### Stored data
theorem exec_write {ds : List Byte} (hs : Ready s) (ha : a.toNat ≤ 254) (h1 : 1 ≤ ds.length)
    (h2 : ds.length ≤ 252) :
    ∃ q, AtRest .cmdr (a == s.cfg.bcast)
        (runCmdr (a == s.cfg.bcast) (loadDescriptor a 0x03 (r :: ds) 0 s)).status.retried q ∧
      exec (.write a r ds) s =
        .next
          { recordRead rStatus
              (runCmdr (a == s.cfg.bcast) (loadDescriptor a 0x03 (r :: ds) 0 s)) with seq := q } := by
  obtain ⟨q, hq, hrun⟩ :=
    runStmts_expansion a 0x03 (r :: ds) 0 (a == s.cfg.bcast) [] hs (by simp; omega)
  have hbus : ¬busAddress a = false := by simp [busAddress, ha]
  refine ⟨q, hq, ?_⟩
  rw [exec, execWrite, runWriting, if_neg hbus, if_neg (by omega), writeStmts,
    ← List.append_nil (carryStmts _), hrun, runStmts]

/-- WRITE1 is WRITE of one data byte (R215). -/
theorem exec_write1_eq (a r v : Byte) (s : State) :
    exec (.write1 a r v) s = exec (.write a r [v]) s := rfl

/-- WRITE2 is WRITE of the low and then the high byte (R216). -/
theorem exec_write2_eq (a r : Byte) (v : Word) (s : State) :
    exec (.write2 a r v) s = exec (.write a r [lowByte v, highByte v]) s := rfl

end

theorem wire_bcast {c : Config} (h : c.wire = true) : c.bcast = 0xFE := by
  simp only [Config.wire, Bool.and_eq_true, beq_iff_eq] at h
  exact h.1.1.1.1.1.2

/-- Settles O42: the expansion of PING on a block that is ready. -/
theorem pingRuns : Obligations.PingRuns := fun _ _ hs ha => exec_ping hs ha

/-- Settles O43: the expansion of READ; its payload reads look at CODE one by one. -/
theorem readRuns : Obligations.ReadRuns := fun _ _ n _ hs ha => exec_read n hs ha

/-- Settles O44: the expansion of WRITE, which WRITE1 and WRITE2 are cases of. -/
theorem writeRuns : Obligations.WriteRuns := by
  intro a r s hs hw ha
  have hwrite : ∀ ds : List Byte, 1 ≤ ds.length → ds.length ≤ 252 →
      ∃ t, exec (.write a r ds) s = .next t := by
    intro ds h1 h2
    obtain ⟨q, -, hrun⟩ := exec_write (r := r) hs ha h1 h2
    exact ⟨_, hrun⟩
  refine ⟨fun ds h1 h2 => ?write, fun v => ⟨exec_write1_eq a r v s, ?write1⟩,
    fun v => ⟨exec_write2_eq a r v s, ?write2⟩⟩
  case write => rw [← wire_bcast hw]; exact exec_write hs ha h1 h2
  case write1 => exact hwrite [v] (by simp) (by simp)
  case write2 => exact hwrite [lowByte v, highByte v] (by simp) (by simp)

/-! ## Refusals (R212, R219) -/

theorem runAnswering_refused {a : Byte} (ha : 254 ≤ a.toNat) (is : List Input) (s : State) :
    runAnswering a is s = .refused (.toolchainAddress a) :=
  if_neg (by simp [answeringAddress]; omega)

theorem runWriting_refused (k : Nat) (is : List Input) (s : State) :
    runWriting 255 k is s = .refused (.toolchainAddress 255) := if_pos rfl

theorem runWriting_length {a : Byte} {k : Nat} (ha : a.toNat ≤ 254) (hk : k = 0 ∨ 252 < k)
    (is : List Input) (s : State) : runWriting a k is s = .refused (.toolchainLength k) := by
  rw [runWriting, if_neg (by simp [busAddress, ha]), if_pos hk]

theorem AtRest.noresp {nr att : Bool} {q : Seq} (h : AtRest .cmdr nr att q) : oplNoresp q.opl = nr := by
  rw [h.opl]; cases nr <;> rfl

/-- The WRITE family runs as WRITE of some data bytes. -/
theorem exec_write_family {a r v : Byte} {w : Word} {ds : List Byte} (h1 : 1 ≤ ds.length)
    (h2 : ds.length ≤ 252) {i : Instr}
    (hi : i = .write a r ds ∨ i = .write1 a r v ∨ i = .write2 a r w) (s : State) :
    ∃ es : List Byte, 1 ≤ es.length ∧ es.length ≤ 252 ∧ exec i s = exec (.write a r es) s := by
  rcases hi with rfl | rfl | rfl
  · exact ⟨ds, h1, h2, rfl⟩
  · exact ⟨[v], by simp, by simp, exec_write1_eq a r v s⟩
  · exact ⟨[lowByte w, highByte w], by simp, by simp, exec_write2_eq a r w s⟩
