-- ==== Sys2Proof/Machine/Core.lean ====
section
/-! DEFINITION. The machine behind the host's interface. -/

def Sys2Proof.core : Host.Core :=
  { State := Sys2Proof.Machine.State, Fault := Sys2Proof.Machine.Fault,
    Refusal := Sys2Proof.Machine.Refusal, step := Sys2Proof.Machine.step,
    reset := Sys2Proof.Machine.State.reset }
end

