-- ==== Sys2Proof/Laws/PerInstr.lean ====
section
/-! SUPPORT. Statements made per instruction (LAWS.json). -/

namespace Sys2Proof.Laws.FixedBits

/-- The row of spec/opcode_table.json an instruction is of. -/
def rowOf : Instr → OpcodeRow
  | .halt => { mnemonic := "HALT", pattern := 0x0000#16, mask := 0xFFFF#16, opSel := .halt }
  | .ret => { mnemonic := "RET", pattern := 0x00EE#16, mask := 0xFFFF#16, opSel := .ret }
  | .add _ _ => { mnemonic := "ADD", pattern := 0x8004#16, mask := 0xF00F#16, opSel := .add }
  | .call _ => { mnemonic := "CALL", pattern := 0x2000#16, mask := 0xF000#16, opSel := .call }

/-- The instruction's row stands in the table, and its word has the row's fixed bits. -/
def Statement (i : Instr) : Prop := rowOf i ∈ opcodeTable ∧ (rowOf i).hits (encode i) = true

theorem halt : Statement .halt := by unfold Statement; decide

theorem ret : Statement .ret := by unfold Statement; decide

/-- The fixed bits of format R, whatever the operands. -/
theorem add_fixed (x y : RegIndex) : (0x8#4 ++ x ++ y ++ 0x4#4) &&& 0xF00F#16 = 0x8004#16 := by
  ext i hi
  have : i < 4 ∨ (4 ≤ i ∧ i < 8) ∨ (8 ≤ i ∧ i < 12) ∨ (12 ≤ i ∧ i < 16) := by omega
  simp only [BitVec.getElem_and, BitVec.getElem_append]
  interval_cases i <;> simp

theorem add (x y : RegIndex) : Statement (.add x y) :=
  ⟨by simp only [rowOf]; decide, by simpa [OpcodeRow.hits, rowOf, encode] using add_fixed x y⟩

/-- The fixed bits of format A, whatever the address. -/
theorem call_fixed (a : Target) : (0x2#4 ++ a) &&& 0xF000#16 = 0x2000#16 := by
  ext i hi
  simp only [BitVec.getElem_and, BitVec.getElem_append]
  interval_cases i <;> simp

theorem call (addr : Target) : Statement (.call addr) :=
  ⟨by simp only [rowOf]; decide, by simpa [OpcodeRow.hits, rowOf, encode] using call_fixed addr⟩

end Sys2Proof.Laws.FixedBits
end

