-- ==== Sys2Proof/Tests/Slice0.lean ====
section
/-! SUPPORT. Tests: every expected value is the spec's (95_test_vectors.md, by its ids, or the rule
named), none is the model's own answer. Then the witnesses: for every statement with hypotheses,
a concrete state and operands that meet them together. -/

namespace Sys2Proof.Tests

open Sys2Proof.Machine

/-- A small machine: an image from address 0, a pc, the live return addresses, V0 and V1. -/
def small (image : List Byte) (pc : Word) (live : List Word := []) (v0 v1 : Byte := 0) : State :=
  writeReg 1 v1 (writeReg 0 v0
    { State.reset with
      mem := Memory.load image
      pc := pc
      stack := live ++ List.replicate (16 - live.length) 0
      sp := live.length })

/-- A full call stack. -/
def full : List Word := List.replicate 16 2

/-- What a next state shows; `none` where there is no next state. -/
def after {α : Type} (o : Host.Outcome State Fault Refusal) (f : State → α) : Option α :=
  match o with
  | .next t => some (f t)
  | .fault _ => none
  | .refused _ => none

theorem next_of_after {α : Type} {o : Host.Outcome State Fault Refusal} {f : State → α} {v : α}
    (h : after o f = some v) : ∃ t, o = .next t ∧ f t = v := by
  cases o with
  | next t => exact ⟨t, rfl, by simpa [after] using h⟩
  | fault _ => simp [after] at h
  | refused _ => simp [after] at h

/-! ### WellFormed: each check refuses an ill-formed term -/

theorem test_config_memSize_low : ¬ Config.WellFormed { memSize := 1, stackDepth := 16 } := by decide
theorem test_config_memSize_high : ¬ Config.WellFormed { memSize := 0x10000, stackDepth := 16 } := by decide
theorem test_config_no_stack : ¬ Config.WellFormed { memSize := 4096, stackDepth := 0 } := by decide
theorem test_config_reference : Config.WellFormed Config.reference := by decide
theorem test_construct_image_too_long :
    construct { memSize := 2, stackDepth := 1 } { image := [1, 2, 3] } = .error .imageTooLong := by decide
theorem test_construct_register_index :
    construct Config.reference { regs := [(16, 0)] } = .error .registerIndex := by decide
theorem test_construct_register_value :
    construct Config.reference { regs := [(0, 256)] } = .error .registerValue := by decide
theorem test_construct_pc :
    construct Config.reference { pc := 0x10000 } = .error .programCounter := by decide
theorem test_construct_register_twice :
    construct Config.reference { regs := [(3, 1), (3, 2)] } = .error .registerTwice := by decide
theorem test_construct_parameters :
    construct { memSize := 1, stackDepth := 1 } {} = .error .parameters := by decide
theorem test_construction_refused :
    ¬ Construction.WellFormed { memSize := 2, stackDepth := 1 } { image := [1, 2, 3] } ∧
    ¬ Construction.WellFormed Config.reference { regs := [(16, 0)] } ∧
    ¬ Construction.WellFormed Config.reference { regs := [(0, 256)] } ∧
    ¬ Construction.WellFormed Config.reference { pc := 0x10000 } ∧
    ¬ Construction.WellFormed Config.reference { regs := [(3, 1), (3, 2)] } := by decide
theorem test_asm_refuses_x : (Asm.add 16 0).wellFormed = false ∧ (Asm.add 16 0).assemble = none := by decide
theorem test_asm_refuses_y : (Asm.add 0 16).wellFormed = false ∧ (Asm.add 0 16).assemble = none := by decide
theorem test_asm_refuses_target : (Asm.call 0x1000).wellFormed = false ∧ (Asm.call 0x1000).assemble = none := by
  decide
theorem test_asmLine_refuses :
    (AsmLine.word 0x10000).wellFormed = false ∧ (AsmLine.instr (.add 16 0)).wellFormed = false ∧
    assemble [.word 0x10000] = none ∧ assemble [.instr (.call 0x1000)] = none := by decide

### Problem requirements
Copy out each line of the data where the string "FixedBits" appears.

### Solution to the exercise
namespace Sys2Proof.Laws.FixedBits
end Sys2Proof.Laws.FixedBits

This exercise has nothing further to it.